Start of Block
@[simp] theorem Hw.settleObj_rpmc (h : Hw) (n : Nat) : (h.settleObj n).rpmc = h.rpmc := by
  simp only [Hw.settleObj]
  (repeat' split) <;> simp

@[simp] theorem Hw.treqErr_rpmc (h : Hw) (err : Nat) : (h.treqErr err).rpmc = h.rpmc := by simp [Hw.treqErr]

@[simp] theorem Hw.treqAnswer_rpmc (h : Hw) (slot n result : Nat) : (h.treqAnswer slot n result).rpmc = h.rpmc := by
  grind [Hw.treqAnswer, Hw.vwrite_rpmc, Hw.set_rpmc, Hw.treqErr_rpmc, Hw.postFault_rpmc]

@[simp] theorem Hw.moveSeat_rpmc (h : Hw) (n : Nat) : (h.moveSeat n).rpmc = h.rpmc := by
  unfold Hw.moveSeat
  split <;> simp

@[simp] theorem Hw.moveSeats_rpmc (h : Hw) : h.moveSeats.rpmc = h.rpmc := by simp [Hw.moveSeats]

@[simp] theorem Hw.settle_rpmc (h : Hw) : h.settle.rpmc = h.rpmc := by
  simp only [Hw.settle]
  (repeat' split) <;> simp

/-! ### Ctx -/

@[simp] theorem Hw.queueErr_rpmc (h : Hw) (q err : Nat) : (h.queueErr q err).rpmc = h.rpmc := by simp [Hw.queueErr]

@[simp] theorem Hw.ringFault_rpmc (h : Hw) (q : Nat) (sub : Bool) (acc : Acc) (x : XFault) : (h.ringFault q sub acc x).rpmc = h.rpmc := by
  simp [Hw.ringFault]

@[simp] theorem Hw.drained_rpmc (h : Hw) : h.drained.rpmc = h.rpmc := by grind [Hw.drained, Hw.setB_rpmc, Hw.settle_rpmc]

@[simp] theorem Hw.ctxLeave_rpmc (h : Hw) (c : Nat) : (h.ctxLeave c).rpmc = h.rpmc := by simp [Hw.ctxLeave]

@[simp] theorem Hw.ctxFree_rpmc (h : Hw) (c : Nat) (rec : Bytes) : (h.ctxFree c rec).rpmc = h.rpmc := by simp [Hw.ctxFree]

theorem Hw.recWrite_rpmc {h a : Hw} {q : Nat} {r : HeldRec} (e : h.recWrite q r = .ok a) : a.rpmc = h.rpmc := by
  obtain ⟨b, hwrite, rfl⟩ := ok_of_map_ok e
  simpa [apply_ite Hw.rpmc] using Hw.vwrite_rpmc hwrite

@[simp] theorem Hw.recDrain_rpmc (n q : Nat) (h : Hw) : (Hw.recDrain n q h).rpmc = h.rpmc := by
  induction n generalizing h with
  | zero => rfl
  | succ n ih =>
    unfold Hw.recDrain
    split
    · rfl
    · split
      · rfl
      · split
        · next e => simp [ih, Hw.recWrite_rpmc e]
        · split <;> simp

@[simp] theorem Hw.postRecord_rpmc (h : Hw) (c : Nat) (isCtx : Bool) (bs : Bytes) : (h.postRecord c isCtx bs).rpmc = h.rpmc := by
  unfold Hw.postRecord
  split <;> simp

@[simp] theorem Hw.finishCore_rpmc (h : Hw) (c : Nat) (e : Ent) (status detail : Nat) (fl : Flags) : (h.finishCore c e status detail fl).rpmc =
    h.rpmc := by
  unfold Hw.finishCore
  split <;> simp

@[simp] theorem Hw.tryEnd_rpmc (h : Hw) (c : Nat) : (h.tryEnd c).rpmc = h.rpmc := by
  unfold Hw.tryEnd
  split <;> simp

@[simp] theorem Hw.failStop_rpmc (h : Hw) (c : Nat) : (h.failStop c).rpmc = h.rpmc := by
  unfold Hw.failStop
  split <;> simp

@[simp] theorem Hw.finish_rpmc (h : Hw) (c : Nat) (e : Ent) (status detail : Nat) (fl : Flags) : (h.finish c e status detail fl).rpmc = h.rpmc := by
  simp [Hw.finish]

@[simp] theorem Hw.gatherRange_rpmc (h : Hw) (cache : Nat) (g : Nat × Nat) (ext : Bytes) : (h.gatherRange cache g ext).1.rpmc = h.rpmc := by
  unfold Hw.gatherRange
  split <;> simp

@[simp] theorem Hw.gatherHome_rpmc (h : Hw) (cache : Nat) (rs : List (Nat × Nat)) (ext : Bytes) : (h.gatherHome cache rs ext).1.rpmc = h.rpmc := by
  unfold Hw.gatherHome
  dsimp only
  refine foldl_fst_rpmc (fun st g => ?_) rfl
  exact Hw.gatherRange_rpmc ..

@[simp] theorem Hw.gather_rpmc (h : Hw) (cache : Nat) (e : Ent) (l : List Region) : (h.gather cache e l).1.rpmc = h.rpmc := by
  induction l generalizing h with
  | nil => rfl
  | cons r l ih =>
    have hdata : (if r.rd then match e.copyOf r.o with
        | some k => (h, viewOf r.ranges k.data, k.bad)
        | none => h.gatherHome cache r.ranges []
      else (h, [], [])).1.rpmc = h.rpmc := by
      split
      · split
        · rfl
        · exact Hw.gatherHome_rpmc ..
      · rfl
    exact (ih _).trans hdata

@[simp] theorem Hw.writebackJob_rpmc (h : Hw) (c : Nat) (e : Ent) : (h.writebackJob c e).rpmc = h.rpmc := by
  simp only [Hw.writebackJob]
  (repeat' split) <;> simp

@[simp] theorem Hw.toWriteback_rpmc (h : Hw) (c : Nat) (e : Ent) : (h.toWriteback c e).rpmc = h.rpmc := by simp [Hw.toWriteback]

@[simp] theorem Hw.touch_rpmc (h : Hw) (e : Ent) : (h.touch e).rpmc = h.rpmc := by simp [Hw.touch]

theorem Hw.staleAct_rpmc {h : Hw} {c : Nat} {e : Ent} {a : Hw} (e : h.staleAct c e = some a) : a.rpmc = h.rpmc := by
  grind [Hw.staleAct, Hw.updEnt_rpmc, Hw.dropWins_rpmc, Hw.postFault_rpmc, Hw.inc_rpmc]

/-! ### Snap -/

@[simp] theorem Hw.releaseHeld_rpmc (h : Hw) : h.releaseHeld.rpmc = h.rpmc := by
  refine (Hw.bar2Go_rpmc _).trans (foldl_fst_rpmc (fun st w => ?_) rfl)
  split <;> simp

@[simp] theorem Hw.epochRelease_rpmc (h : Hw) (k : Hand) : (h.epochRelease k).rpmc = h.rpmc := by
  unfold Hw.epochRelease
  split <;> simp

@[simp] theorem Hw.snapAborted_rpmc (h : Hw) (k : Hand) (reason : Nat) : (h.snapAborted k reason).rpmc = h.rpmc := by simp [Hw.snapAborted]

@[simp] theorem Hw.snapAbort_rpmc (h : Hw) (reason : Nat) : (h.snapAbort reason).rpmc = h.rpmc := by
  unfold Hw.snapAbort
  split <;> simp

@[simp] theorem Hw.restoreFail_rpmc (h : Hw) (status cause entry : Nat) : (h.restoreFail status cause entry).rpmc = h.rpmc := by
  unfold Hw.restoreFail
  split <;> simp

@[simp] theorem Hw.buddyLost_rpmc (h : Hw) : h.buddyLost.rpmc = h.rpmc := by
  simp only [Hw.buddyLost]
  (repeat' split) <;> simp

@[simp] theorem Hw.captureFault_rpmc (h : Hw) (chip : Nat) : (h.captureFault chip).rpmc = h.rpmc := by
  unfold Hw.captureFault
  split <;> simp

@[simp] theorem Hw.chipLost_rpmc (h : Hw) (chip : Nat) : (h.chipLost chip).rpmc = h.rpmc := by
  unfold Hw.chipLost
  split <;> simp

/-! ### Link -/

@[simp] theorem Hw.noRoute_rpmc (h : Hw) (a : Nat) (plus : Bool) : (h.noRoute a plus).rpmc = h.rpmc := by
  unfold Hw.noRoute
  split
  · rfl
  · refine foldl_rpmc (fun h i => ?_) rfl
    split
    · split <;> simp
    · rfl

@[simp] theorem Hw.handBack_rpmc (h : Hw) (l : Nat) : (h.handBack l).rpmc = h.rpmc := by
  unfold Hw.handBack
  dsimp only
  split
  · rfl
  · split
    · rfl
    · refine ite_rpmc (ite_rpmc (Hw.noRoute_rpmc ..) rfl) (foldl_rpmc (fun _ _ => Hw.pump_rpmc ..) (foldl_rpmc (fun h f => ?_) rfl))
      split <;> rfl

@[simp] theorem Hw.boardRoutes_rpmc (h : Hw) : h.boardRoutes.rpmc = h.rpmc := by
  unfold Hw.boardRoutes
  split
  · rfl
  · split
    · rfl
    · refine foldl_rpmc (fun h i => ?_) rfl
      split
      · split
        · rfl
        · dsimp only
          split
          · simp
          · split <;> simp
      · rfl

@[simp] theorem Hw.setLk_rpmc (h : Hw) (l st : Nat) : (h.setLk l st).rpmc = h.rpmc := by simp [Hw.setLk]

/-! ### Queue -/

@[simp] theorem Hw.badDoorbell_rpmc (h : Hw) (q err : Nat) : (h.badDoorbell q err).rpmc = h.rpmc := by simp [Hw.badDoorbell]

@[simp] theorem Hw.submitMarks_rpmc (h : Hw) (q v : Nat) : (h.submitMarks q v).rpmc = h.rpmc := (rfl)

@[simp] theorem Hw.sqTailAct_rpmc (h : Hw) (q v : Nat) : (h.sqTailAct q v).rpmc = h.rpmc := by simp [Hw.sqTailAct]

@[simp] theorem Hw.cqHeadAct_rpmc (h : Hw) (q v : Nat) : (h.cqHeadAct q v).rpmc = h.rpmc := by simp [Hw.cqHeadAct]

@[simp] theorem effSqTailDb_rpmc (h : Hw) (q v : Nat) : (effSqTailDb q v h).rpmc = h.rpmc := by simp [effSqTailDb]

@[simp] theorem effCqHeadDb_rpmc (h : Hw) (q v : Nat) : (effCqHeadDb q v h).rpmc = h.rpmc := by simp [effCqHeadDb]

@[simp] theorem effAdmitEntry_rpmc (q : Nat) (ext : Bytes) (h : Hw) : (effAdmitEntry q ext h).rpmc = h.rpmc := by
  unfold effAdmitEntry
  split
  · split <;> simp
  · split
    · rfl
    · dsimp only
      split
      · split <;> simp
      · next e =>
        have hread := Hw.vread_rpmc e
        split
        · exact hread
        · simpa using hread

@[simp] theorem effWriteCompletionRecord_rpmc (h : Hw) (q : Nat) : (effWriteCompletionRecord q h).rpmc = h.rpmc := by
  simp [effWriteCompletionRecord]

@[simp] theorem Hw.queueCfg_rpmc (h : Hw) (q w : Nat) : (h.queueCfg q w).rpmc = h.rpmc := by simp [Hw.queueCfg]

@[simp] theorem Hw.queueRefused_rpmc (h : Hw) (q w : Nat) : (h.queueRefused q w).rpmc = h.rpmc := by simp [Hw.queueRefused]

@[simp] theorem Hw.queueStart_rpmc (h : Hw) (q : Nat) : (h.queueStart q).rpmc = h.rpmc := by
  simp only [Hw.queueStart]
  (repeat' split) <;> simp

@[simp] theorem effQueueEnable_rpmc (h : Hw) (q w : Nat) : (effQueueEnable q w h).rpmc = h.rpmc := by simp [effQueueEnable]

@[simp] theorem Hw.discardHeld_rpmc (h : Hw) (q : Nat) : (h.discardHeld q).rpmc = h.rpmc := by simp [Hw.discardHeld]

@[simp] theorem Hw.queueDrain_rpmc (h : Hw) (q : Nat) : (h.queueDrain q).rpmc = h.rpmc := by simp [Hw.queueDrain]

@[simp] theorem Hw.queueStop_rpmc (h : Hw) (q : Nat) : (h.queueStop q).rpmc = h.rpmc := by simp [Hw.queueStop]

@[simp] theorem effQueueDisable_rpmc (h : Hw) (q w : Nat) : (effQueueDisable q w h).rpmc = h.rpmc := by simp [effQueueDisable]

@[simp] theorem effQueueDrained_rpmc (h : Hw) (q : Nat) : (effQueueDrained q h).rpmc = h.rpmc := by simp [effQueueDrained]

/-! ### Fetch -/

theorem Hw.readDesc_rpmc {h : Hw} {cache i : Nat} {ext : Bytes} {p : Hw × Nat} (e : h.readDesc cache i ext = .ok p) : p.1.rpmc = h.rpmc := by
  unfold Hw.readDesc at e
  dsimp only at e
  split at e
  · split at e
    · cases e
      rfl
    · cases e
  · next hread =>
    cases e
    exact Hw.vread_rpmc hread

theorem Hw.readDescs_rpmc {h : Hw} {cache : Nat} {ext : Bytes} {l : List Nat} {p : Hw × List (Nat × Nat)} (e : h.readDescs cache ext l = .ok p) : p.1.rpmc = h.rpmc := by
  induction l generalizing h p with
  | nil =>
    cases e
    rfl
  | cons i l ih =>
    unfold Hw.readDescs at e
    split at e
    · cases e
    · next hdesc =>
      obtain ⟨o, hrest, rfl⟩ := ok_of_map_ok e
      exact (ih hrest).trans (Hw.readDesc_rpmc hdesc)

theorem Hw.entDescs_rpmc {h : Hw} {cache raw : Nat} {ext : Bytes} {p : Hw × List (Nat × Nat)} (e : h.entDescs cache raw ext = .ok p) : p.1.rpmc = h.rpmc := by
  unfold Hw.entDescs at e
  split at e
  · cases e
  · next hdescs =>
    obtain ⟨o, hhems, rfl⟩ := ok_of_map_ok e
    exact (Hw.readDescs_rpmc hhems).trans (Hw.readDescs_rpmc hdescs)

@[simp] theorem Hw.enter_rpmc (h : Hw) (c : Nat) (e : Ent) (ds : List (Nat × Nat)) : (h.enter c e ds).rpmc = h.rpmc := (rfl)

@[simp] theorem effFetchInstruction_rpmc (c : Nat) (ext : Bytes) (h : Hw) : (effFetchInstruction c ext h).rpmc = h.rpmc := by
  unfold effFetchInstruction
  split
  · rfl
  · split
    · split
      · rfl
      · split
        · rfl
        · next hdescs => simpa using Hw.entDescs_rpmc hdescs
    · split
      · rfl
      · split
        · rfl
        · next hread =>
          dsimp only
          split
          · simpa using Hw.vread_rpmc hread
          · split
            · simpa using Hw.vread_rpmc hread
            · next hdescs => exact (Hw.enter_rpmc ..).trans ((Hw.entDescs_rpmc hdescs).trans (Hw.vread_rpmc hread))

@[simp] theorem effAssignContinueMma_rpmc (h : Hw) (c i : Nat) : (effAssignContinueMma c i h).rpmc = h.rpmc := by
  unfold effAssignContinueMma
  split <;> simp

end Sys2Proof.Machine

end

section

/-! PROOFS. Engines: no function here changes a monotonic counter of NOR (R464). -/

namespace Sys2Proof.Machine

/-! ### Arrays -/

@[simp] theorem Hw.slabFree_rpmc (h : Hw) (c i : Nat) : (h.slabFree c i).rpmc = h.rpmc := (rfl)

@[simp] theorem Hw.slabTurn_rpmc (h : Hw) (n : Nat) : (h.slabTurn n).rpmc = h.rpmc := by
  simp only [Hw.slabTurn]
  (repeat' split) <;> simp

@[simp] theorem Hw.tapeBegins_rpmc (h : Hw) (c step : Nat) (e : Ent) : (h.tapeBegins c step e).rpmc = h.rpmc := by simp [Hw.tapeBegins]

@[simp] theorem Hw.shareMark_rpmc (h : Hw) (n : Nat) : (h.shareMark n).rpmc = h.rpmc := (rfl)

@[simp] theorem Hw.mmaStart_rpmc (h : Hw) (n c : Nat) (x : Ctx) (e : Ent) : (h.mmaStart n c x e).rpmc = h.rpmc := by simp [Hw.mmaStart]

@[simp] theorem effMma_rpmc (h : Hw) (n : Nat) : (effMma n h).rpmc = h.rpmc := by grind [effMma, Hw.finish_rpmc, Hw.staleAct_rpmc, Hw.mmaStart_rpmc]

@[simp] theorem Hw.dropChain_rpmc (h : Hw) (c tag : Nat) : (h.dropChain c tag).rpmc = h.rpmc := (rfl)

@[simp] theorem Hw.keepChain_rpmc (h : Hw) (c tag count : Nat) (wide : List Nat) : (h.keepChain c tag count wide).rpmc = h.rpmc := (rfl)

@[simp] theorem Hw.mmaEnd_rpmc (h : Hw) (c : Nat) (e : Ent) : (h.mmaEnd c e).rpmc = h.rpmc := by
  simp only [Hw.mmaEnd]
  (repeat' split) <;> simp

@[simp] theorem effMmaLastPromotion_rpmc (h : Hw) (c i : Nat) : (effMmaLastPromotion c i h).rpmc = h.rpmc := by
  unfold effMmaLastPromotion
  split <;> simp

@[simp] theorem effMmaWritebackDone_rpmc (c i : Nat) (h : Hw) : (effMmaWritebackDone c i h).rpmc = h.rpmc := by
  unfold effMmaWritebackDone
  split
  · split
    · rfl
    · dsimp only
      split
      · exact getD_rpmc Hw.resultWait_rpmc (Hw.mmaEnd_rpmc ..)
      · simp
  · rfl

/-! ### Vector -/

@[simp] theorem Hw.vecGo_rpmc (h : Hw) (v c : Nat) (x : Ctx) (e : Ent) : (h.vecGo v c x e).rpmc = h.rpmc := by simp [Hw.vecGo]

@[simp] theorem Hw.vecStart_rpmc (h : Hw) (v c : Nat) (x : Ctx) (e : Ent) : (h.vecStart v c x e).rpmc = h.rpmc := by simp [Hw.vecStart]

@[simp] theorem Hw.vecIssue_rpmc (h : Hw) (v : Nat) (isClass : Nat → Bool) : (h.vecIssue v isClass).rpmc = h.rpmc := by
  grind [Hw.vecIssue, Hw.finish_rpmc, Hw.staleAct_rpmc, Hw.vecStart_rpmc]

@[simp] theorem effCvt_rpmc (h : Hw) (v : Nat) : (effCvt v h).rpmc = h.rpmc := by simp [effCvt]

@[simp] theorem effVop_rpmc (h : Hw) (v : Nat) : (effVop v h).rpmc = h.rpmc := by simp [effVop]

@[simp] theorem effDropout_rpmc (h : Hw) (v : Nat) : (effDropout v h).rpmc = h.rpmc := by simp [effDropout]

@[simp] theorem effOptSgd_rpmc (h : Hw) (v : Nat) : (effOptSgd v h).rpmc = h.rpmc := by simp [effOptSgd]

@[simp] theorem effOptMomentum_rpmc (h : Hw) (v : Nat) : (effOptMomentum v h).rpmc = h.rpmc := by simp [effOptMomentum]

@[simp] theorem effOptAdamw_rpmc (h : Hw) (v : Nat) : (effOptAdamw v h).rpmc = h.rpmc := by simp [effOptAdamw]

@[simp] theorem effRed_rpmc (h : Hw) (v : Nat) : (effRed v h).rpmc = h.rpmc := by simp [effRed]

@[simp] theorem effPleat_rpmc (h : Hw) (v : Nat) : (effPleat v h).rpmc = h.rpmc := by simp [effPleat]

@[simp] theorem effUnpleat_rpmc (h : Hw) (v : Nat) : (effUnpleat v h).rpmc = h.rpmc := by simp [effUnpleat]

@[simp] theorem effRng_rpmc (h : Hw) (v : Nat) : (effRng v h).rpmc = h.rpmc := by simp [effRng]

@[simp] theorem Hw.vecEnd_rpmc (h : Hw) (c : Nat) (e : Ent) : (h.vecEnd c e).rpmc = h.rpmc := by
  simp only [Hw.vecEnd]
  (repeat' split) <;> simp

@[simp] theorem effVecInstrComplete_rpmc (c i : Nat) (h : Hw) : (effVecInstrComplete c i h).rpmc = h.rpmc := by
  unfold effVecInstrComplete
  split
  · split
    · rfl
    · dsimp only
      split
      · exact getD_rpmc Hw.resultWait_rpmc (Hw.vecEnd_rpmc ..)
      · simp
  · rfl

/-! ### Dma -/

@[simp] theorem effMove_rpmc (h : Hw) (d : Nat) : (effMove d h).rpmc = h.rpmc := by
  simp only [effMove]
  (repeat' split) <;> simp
End of Block
§ **Work item**
Find the lines in the data that include "treqAnswer", then copy each of them.

§ **Solution for this problem**
@[simp] theorem Hw.treqAnswer_rpmc (h : Hw) (slot n result : Nat) : (h.treqAnswer slot n result).rpmc = h.rpmc := by
  grind [Hw.treqAnswer, Hw.vwrite_rpmc, Hw.set_rpmc, Hw.treqErr_rpmc, Hw.postFault_rpmc]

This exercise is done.